EXERCISE INPUT:
-- ==== Sys2Proof/Machine/Operands.lean ====
section
/-! DEFINITION. The operand forms of the instruction set: the one data addressing mode, the glyph address, the indexed jump
target, the decimal digits, the key index and the sprite coordinates. -/

namespace Sys2Proof.Machine

/-- The address of byte `k` of an access from `I`, formed exactly; the access masks it (43_index_memory.md R170,
20_memory.md R54). -/
def State.indexAddr (s : State) (k : Nat) : Nat := s.I.toNat + k

/-- The masked address of byte `k` of an access from `I`: `(I + k) & 0x0FFF` (43_index_memory.md R170). -/
def State.effAddr (s : State) (k : Nat) : Nat := maskAddr (s.indexAddr k)

/-- Fx29: `0x050 + 5 * Vx`, with no mask of Vx (43_index_memory.md R173, 93_implementation_defined.md U6). -/
def glyphAddr (vx : Byte) : Word := Config.fontBase + Config.glyphBytes * vx.setWidth 16

/-- Bnnn: `(V0 + nnn) mod 2^16` (41_control_flow.md R128). -/
def indexedTarget (v0 : Byte) (nnn : Word) : Word := v0.setWidth 16 + nnn

/-- Fx1E: `(I + Vx) mod 2^16` (43_index_memory.md R172). -/
def indexPlus (index : Word) (vx : Byte) : Word := index + vx.setWidth 16

/-- Fx33: the hundreds, tens and ones of a byte (43_index_memory.md R174). -/
def bcdDigits (vx : Byte) : List Byte :=
  [BitVec.ofNat 8 (vx.toNat / 100), BitVec.ofNat 8 (vx.toNat / 10 % 10), BitVec.ofNat 8 (vx.toNat % 10)]

/-- Ex9E, ExA1: the key index a register value names, none above 15 (45_keys_timers.md R200, R201). -/
def keyIndex (vx : Byte) : Option Reg := if h : vx.toNat < 16 then some ⟨vx.toNat, h⟩ else none

/-- A key index as the byte Fx0A writes (45_keys_timers.md R203). -/
def keyByte (k : Reg) : Byte := BitVec.ofNat 8 k.val

/-- Dxyn: `x0 = Vx mod 64` (44_display.md R191). -/
def spriteColumn (vx : Byte) : Nat := vx.toNat % 64

/-- Dxyn: `y0 = Vy mod 64`, the source's literal; each row is then wrapped mod 32 (44_display.md R191, 90_conflicts.md C3). -/
def spriteRow (vy : Byte) : Nat := vy.toNat % 64

end Sys2Proof.Machine
end

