-- ==== Sys2Proof/Tests/Slice0.lean ====
section
/-! SUPPORT. The model's own tests: ill-formed terms, decodings, one step of each instruction, and for every obligation
with hypotheses a witness that meets them. Expected results are the spec's: the opcode map (30_encoding.md R86), the vectors
of 95_test_vectors.md (each test names its section), and hand calculation from the rule named. -/

namespace Sys2Proof.Tests

open Sys2Proof.Machine

/-! ### Helpers -/

/-- The reset state with some registers set. -/
def regs (l : List (Reg × Byte)) : State := l.foldl (fun s p => s.writeV p.1 p.2) State.reset

/-- The reset keypad with some keys pressed. -/
def keys (l : List Reg) : Keypad := l.foldl (fun key k => key.set k.val true) State.reset.key

/-- The state `s` with bytes stored from address `a` on. -/
def bytesAt (s : State) (a : Nat) (bs : List Byte) : State := s.memWriteBytes a bs

/-- One step that fetches the word `w` in state `s` ends in a state with property `p`. -/
def after (s : State) (w : Nat) (p : State → Bool) : Bool :=
  match step (s.withFetchWord 16 w) with
  | .next t => p t
  | .fault _ => false
  | .refused _ => false

/-- The step ends with these registers. -/
def endsWith (s : State) (w : Nat) (l : List (Reg × Byte)) : Bool :=
  after s w (fun t => l.all (fun p => t.readV p.1 == p.2) && t.pc == s.pc + 2)

/-- The step ends with this program counter, and not faulted. -/
def goesTo (s : State) (w : Nat) (target : Word) : Bool := after s w (fun t => t.pc == target && t.mode == .running)

/-- The step raises this fault, with `pc` where it was. -/
def raises (s : State) (w : Nat) (kind : FaultKind) : Bool :=
  after s w (fun t => t.pc == s.pc && t.mode == .faulted { kind := kind, addr := s.pc, opcode := BitVec.ofNat 16 w })

/-- The columns of the pixels that are on in row `y`. -/
def litColumns (s : State) (y : Nat) : List Nat := (List.range 64).filter (fun c => Framebuffer.pixel s.fb c y)

/-! ### Well-formedness: what the checks refuse (30_encoding.md R81) -/

theorem test_illFormed_jp : (Instr.jp 0x1000).wellFormed = false := by decide
theorem test_illFormed_call : (Instr.call 0x1000).wellFormed = false := by decide
theorem test_illFormed_ldI : (Instr.ldI 0x1000).wellFormed = false := by decide
theorem test_illFormed_jpV0 : (Instr.jpV0 0xFFFF).wellFormed = false := by decide
theorem test_illFormed_drw : (Instr.drw 0 0 16).wellFormed = false := by decide

/-! ### Decoding: a word for every constructor, written out bit by bit from the opcode map (R86) -/

theorem test_decode_control :
    decode 0b0000000011100000 = .ok .cls ∧ decode 0b0000000011101110 = .ok .ret ∧
    decode 0b0001101010111100 = .ok (.jp 0xABC) ∧ decode 0b0010001100000001 = .ok (.call 0x301) ∧
    decode 0b1011111111111110 = .ok (.jpV0 0xFFE) := by decide

theorem test_decode_skips :
    decode 0b0011001101000010 = .ok (.seImm 3 0x42) ∧ decode 0b0100101000000001 = .ok (.sneImm 10 1) ∧
    decode 0b0101000100100000 = .ok (.seReg 1 2) ∧ decode 0b1001111001110000 = .ok (.sneReg 14 7) := by decide

theorem test_decode_immediates :
    decode 0b0110101001111111 = .ok (.ldImm 10 0x7F) ∧ decode 0b0111001000000001 = .ok (.addImm 2 1) ∧
    decode 0b1010000100100011 = .ok (.ldI 0x123) ∧ decode 0b1100000100001111 = .ok (.rnd 1 0x0F) := by decide

theorem test_decode_family8 :
    decode 0b1000000100100000 = .ok (.ldReg 1 2) ∧ decode 0b1000000100100001 = .ok (.orReg 1 2) ∧
    decode 0b1000000100100010 = .ok (.andReg 1 2) ∧ decode 0b1000000100100011 = .ok (.xorReg 1 2) ∧
    decode 0b1000000100100100 = .ok (.addReg 1 2) ∧ decode 0b1000000100100101 = .ok (.sub 1 2) ∧
    decode 0b1000000100100110 = .ok (.shr 1 2) ∧ decode 0b1000000100100111 = .ok (.subn 1 2) ∧
    decode 0b1000111111111110 = .ok (.shl 15 15) := by decide

theorem test_decode_display_keys :
    decode 0b1101000100101111 = .ok (.drw 1 2 15) ∧ decode 0b1110010110011110 = .ok (.skp 5) ∧
    decode 0b1110010110100001 = .ok (.sknp 5) ∧ decode 0b1111001000001010 = .ok (.ldKey 2) := by decide

theorem test_decode_familyF :
    decode 0b1111001100000111 = .ok (.ldFromDT 3) ∧ decode 0b1111000100010101 = .ok (.ldDT 1) ∧
    decode 0b1111000100011000 = .ok (.ldST 1) ∧ decode 0b1111000000011110 = .ok (.addI 0) ∧
    decode 0b1111000000101001 = .ok (.ldF 0) ∧ decode 0b1111000000110011 = .ok (.ldB 0) ∧
    decode 0b1111001001010101 = .ok (.storeRegs 2) ∧ decode 0b1111000101100101 = .ok (.loadRegs 1) := by decide

/-- 95_test_vectors.md 2.1: the words that are gaps. -/
theorem test_decode_gaps :
    decode 0x0000 = .error .family0 ∧ decode 0x01E0 = .error .family0 ∧ decode 0x00EF = .error .family0 ∧
    decode 0x0123 = .error .family0 ∧ decode 0x5121 = .error .family5 ∧ decode 0x8008 = .error .family8 ∧
    decode 0x800F = .error .family8 ∧ decode 0x912F = .error .family9 ∧ decode 0xE19F = .error .familyE ∧
    decode 0xF00B = .error .familyF ∧ decode 0xFFFF = .error .familyF := by decide

/-- 20_memory.md R56: the byte at the lower address is the high one, and the rest of the bytes is left over. -/
theorem test_decodeBytes_order : decodeBytes [0x1A, 0xBC, 0x77] = .ok (.jp 0xABC, [0x77]) := by decide

theorem test_decodeBytes_truncated : decodeBytes [0x1A] = .error .truncated := by decide

theorem test_decodeTableWord : decodeTableWord 16 0xD12F = some (.drw 1 2 15) ∧ decodeTableWord 16 0x8008 = none := by
  decide

/-- The text of program P3's and P4's instructions (95_test_vectors.md 3). -/
theorem test_text :
    (Instr.ldI 0x300).text = "LD I, 0x300" ∧ (Instr.ldImm 0 0xFE).text = "LD V0, 0xFE" ∧
    (Instr.loadRegs 2).text = "LD V2, [I]" ∧ (Instr.drw 1 2 1).text = "DRW V1, V2, 0x1" := by decide

/-! ### Control flow (95_test_vectors.md 2.2) -/

theorem test_jp : goesTo State.reset 0x1ABC 0x0ABC = true := by decide

theorem test_call_pushes : after { State.reset with pc := 0xFFE } 0x2300
    (fun t => t.pc == 0x300 && t.stack[0] == 0x1000 && t.sp == 1) = true := by decide

theorem test_call_full : raises { State.reset with sp := 16 } 0x2400 .stackOverflow = true := by decide

theorem test_ret_pops : after { State.reset with pc := 0x300, sp := 1, stack := State.reset.stack.set 0 0x206 } 0x00EE
    (fun t => t.pc == 0x206 && t.stack[0] == 0x206 && t.sp == 0) = true := by decide

theorem test_ret_empty : raises State.reset 0x00EE .stackUnderflow = true := by decide

theorem test_seImm_taken : goesTo (regs [(3, 0x42)]) 0x3342 0x204 = true := by decide
theorem test_seImm_not_taken : goesTo (regs [(3, 0x42)]) 0x3343 0x202 = true := by decide
theorem test_sneImm_not_taken : goesTo (regs [(3, 0x42)]) 0x4342 0x202 = true := by decide
theorem test_sneImm_taken : goesTo (regs [(3, 0x42)]) 0x4300 0x204 = true := by decide
theorem test_seReg_values : goesTo (regs [(1, 7), (2, 7)]) 0x5120 0x204 = true := by decide
theorem test_seReg_not_taken : goesTo (regs [(1, 7), (2, 8)]) 0x5120 0x202 = true := by decide
theorem test_sneReg_taken : goesTo (regs [(1, 7), (2, 8)]) 0x9120 0x204 = true := by decide
theorem test_sneReg_same_register : goesTo (regs [(1, 7)]) 0x9110 0x202 = true := by decide
theorem test_jpV0_unmasked : goesTo (regs [(0, 0xFF)]) 0xBFFF 0x10FE = true := by decide

/-- The word at 0xFFF wraps to address 0. -/
theorem test_fetch_wraps : goesTo { State.reset with pc := 0xFFF } 0x1234 0x234 = true := by decide

/-! ### Register loads and the ALU (95_test_vectors.md 2.3) -/

theorem test_ldImm : endsWith (regs [(15, 0x55)]) 0x6A7F [(10, 0x7F), (15, 0x55)] = true := by decide
theorem test_addImm_no_flag : endsWith (regs [(2, 0xFF), (15, 0x55)]) 0x7201 [(2, 0), (15, 0x55)] = true := by decide
theorem test_addImm_vf : endsWith (regs [(15, 0x10)]) 0x7F05 [(15, 0x15)] = true := by decide
theorem test_ldReg : endsWith (regs [(1, 0x3C)]) 0x8010 [(0, 0x3C), (1, 0x3C)] = true := by decide
theorem test_or_keeps_vf : endsWith (regs [(0, 0xF0), (1, 0x0F), (15, 0x77)]) 0x8011 [(0, 0xFF), (15, 0x77)] = true := by
  decide
theorem test_and : endsWith (regs [(0, 0xF0), (1, 0x3C)]) 0x8012 [(0, 0x30), (1, 0x3C)] = true := by decide
theorem test_xor : endsWith (regs [(0, 0xF0), (1, 0x3C)]) 0x8013 [(0, 0xCC), (1, 0x3C)] = true := by decide
theorem test_add_sum_255 : endsWith (regs [(0, 0xFE), (1, 1), (15, 9)]) 0x8014 [(0, 0xFF), (15, 0)] = true := by decide
theorem test_add_result_wins : endsWith (regs [(15, 0xFF), (1, 1)]) 0x8F14 [(15, 0)] = true := by decide
theorem test_sub_borrows : endsWith (regs [(0, 3), (1, 5), (15, 9)]) 0x8015 [(0, 0xFE), (15, 0)] = true := by decide
theorem test_sub_equal : endsWith (regs [(0, 7), (1, 7), (15, 9)]) 0x8015 [(0, 0), (15, 0)] = true := by decide
theorem test_shr : endsWith (regs [(0, 5), (1, 0xF0)]) 0x8016 [(0, 2), (1, 0xF0), (15, 1)] = true := by decide
theorem test_shr_result_wins : endsWith (regs [(15, 3)]) 0x8FF6 [(15, 1)] = true := by decide
theorem test_subn : endsWith (regs [(0, 3), (1, 5)]) 0x8017 [(0, 2), (1, 5), (15, 1)] = true := by decide
theorem test_subn_borrows : endsWith (regs [(0, 5), (1, 3), (15, 9)]) 0x8017 [(0, 0xFE), (15, 0)] = true := by decide
theorem test_shl : endsWith (regs [(0, 0x81), (1, 0xF0)]) 0x801E [(0, 2), (1, 0xF0), (15, 1)] = true := by decide
theorem test_shl_no_flag : endsWith (regs [(0, 0x40), (15, 9)]) 0x801E [(0, 0x80), (15, 0)] = true := by decide

/-- With kk = 0 the result is 0 for every draw (S10): a byte of zeros absorbs the free value. -/
theorem test_rnd_zero_mask : ∃ t, exec (.rnd 3 0) (regs [(3, 9)]) = .next t ∧ t.readV 3 = 0 ∧ t.draws = 1 :=
  ⟨_, rfl, by simp [State.rndWith], rfl⟩

/-! ### The index register and memory (95_test_vectors.md 2.4) -/

theorem test_ldI : after State.reset 0xA123 (fun t => t.I == 0x123) = true := by decide
theorem test_addI_unmasked : after ((regs [(0, 2), (15, 0x33)]).writeI 0x0FFF) 0xF01E
    (fun t => t.I == 0x1001 && t.readV 15 == 0x33) = true := by decide
theorem test_addI_wraps : after ((regs [(0, 1)]).writeI 0xFFFF) 0xF01E (fun t => t.I == 0) = true := by decide
theorem test_ldF_digit : after (regs [(0, 0x0A)]) 0xF029 (fun t => t.I == 0x082) = true := by decide
theorem test_ldF_unmasked : after (regs [(0, 0xFF)]) 0xF029 (fun t => t.I == 0x54B) = true := by decide
theorem test_ldB : after ((regs [(0, 107)]).writeI 0x300) 0xF033
    (fun t => t.memReadBytes 0x300 3 == [1, 0, 7] && t.I == 0x300) = true := by decide
theorem test_ldB_wraps : after ((regs [(0, 123)]).writeI 0xFFF) 0xF033
    (fun t => t.memRead 0xFFF == 1 && t.memRead 0 == 2 && t.memRead 1 == 3) = true := by decide
theorem test_storeRegs_wraps : after ((regs [(0, 0x0A), (1, 0x0B), (2, 0x0C), (3, 0x0D), (4, 9)]).writeI 0xFFE) 0xF355
    (fun t => t.memReadBytes 0xFFE 5 == [0x0A, 0x0B, 0x0C, 0x0D, 0] && t.I == 0xFFE) = true := by decide
theorem test_loadRegs : after (bytesAt ((regs [(3, 0x77)]).writeI 0x1300) 0x300 [1, 2, 3, 4]) 0xF265
    (fun t => t.readVUpTo 3 == [1, 2, 3, 0x77] && t.I == 0x1300) = true := by decide

/-! ### The framebuffer (95_test_vectors.md 2.5) -/

theorem test_cls : after { State.reset with fb := Framebuffer.flip State.reset.fb 63 31 } 0x00E0
    (fun t => litColumns t 31 == [] && t.pc == 0x202) = true := by decide

/-- The sprite byte 0xC3 at column 62, row 32: it wraps to columns 62, 63, 4 and 5 of row 0. -/
theorem test_drw_wraps : after (bytesAt ((regs [(1, 62), (2, 32), (15, 9)]).writeI 0x400) 0x400 [0xC3]) 0xD121
    (fun t => litColumns t 0 == [4, 5, 62, 63] && t.readV 15 == 0) = true := by
  decide

/-- The coordinate is the old VF, the pixel (10, 0) was on. -/
theorem test_drw_collides : after (bytesAt { ((regs [(15, 10)]).writeI 0x300) with
      fb := Framebuffer.flip State.reset.fb 10 0 } 0x300 [0x80]) 0xDF11
    (fun t => litColumns t 0 == [] && t.readV 15 == 1) = true := by decide

/-! ### The keypad and the timers (95_test_vectors.md 2.6) -/

theorem test_skp_pressed : goesTo ((regs [(5, 10)]).setKeys (keys [10])) 0xE59E 0x204 = true := by decide
theorem test_skp_range : raises (regs [(5, 0x10)]) 0xE59E .keyIndexRange = true := by decide
theorem test_sknp_released : goesTo ((regs [(5, 10)]).setKeys (keys [11])) 0xE5A1 0x204 = true := by decide
theorem test_sknp_pressed : goesTo ((regs [(5, 10)]).setKeys (keys [10])) 0xE5A1 0x202 = true := by decide
theorem test_ldFromDT : endsWith { State.reset with DT := 30, ST := 7 } 0xF307 [(3, 30)] = true := by decide
theorem test_ldDT : after (regs [(1, 30)]) 0xF115 (fun t => t.DT == 30 && t.ST == 0) = true := by decide
theorem test_ldST : after (regs [(1, 5)]) 0xF118 (fun t => t.ST == 5 && t.DT == 0) = true := by decide
theorem test_ldKey_waits : after State.reset 0xF20A (fun t => t.mode == .awaitKey 2 && t.pc == 0x200) = true := by decide
theorem test_ldKey_completes : endsWith (State.reset.setKeys (keys [15])) 0xF20A [(2, 0x0F)] = true := by decide

/-- A waiting step with keys 3 and 7 pressed takes key 3. -/
theorem test_await_takes_least :
    (({ State.reset with pc := 0x210 }.setKeys (keys [7, 3])).awaitStep 2).readV 2 = 3 ∧
    (({ State.reset with pc := 0x210 }.setKeys (keys [7, 3])).awaitStep 2).pc = 0x212 := by decide

/-! ### Host operations (95_test_vectors.md 2.6 and 2.7) -/

theorem test_tick : { State.reset with DT := 1, ST := 2 }.tick = { State.reset with DT := 0, ST := 1 } := by rfl

/-- S9 and P1: the loaded program's first instruction. -/
theorem test_load_and_step : (match State.reset.load [0x60, 0x05, 0x70, 0x03] with
    | .ok t => t.fetchWord == 0x6005 && t.memRead 0x203 == 0x03
    | .error _ => false) = true := by decide

theorem test_fault_code : ({ State.reset with sp := 16 }.raise .stackOverflow 0x2400).readFaultCode = 2 := by decide

/-! ### Witnesses: for every obligation with hypotheses, states and operands that meet them all

An obligation whose clauses have hypotheses of their own has a witness for each clause, at a boundary of its range. -/

/-- Every use of `DecodesAs mask value` speaks of a word that exists: the row's own value. -/
theorem witness_DecodesAs : ∀ r ∈ opcodeMap, r.value &&& r.mask = r.value := by decide

theorem witness_DecodeOfEncodeIsTheInstruction :
    (Instr.drw 15 15 15).wellFormed = true ∧ (Instr.jp 0xFFF).wellFormed = true ∧ Instr.cls.wellFormed = true := by decide

theorem witness_EncodeOfDecodeIsTheWord :
    decode 0xBFFF = .ok (.jpV0 0xFFF) ∧ decode 0x8FFE = .ok (.shl 15 15) ∧ decode 0x00E0 = .ok .cls := by decide

theorem witness_DecodePicksTheOneMatchingRow :
    decode 0x8FFE = .ok (.shl 15 15) ∧ (Instr.row (.shl 0 0)) ∈ opcodeMap ∧
    (Instr.row (.shl 0 0)).matchesWord 0x8FFE = true ∧ (∀ r ∈ opcodeMap, r.matchesWord 0x8FFF = false) := by decide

WORK REQUIRED: From the records above, print only the lines between the one holding "theorem test_ldF_unmasked : after" and the one holding "(fun t => litColumns t 31", inclusive, exactly as they stand.

RESULT OF THIS EXERCISE:
theorem test_ldF_unmasked : after (regs [(0, 0xFF)]) 0xF029 (fun t => t.I == 0x54B) = true := by decide
theorem test_ldB : after ((regs [(0, 107)]).writeI 0x300) 0xF033
    (fun t => t.memReadBytes 0x300 3 == [1, 0, 7] && t.I == 0x300) = true := by decide
theorem test_ldB_wraps : after ((regs [(0, 123)]).writeI 0xFFF) 0xF033
    (fun t => t.memRead 0xFFF == 1 && t.memRead 0 == 2 && t.memRead 1 == 3) = true := by decide
theorem test_storeRegs_wraps : after ((regs [(0, 0x0A), (1, 0x0B), (2, 0x0C), (3, 0x0D), (4, 9)]).writeI 0xFFE) 0xF355
    (fun t => t.memReadBytes 0xFFE 5 == [0x0A, 0x0B, 0x0C, 0x0D, 0] && t.I == 0xFFE) = true := by decide
theorem test_loadRegs : after (bytesAt ((regs [(3, 0x77)]).writeI 0x1300) 0x300 [1, 2, 3, 4]) 0xF265
    (fun t => t.readVUpTo 3 == [1, 2, 3, 0x77] && t.I == 0x1300) = true := by decide

/-! ### The framebuffer (95_test_vectors.md 2.5) -/

theorem test_cls : after { State.reset with fb := Framebuffer.flip State.reset.fb 63 31 } 0x00E0
    (fun t => litColumns t 31 == [] && t.pc == 0x202) = true := by decide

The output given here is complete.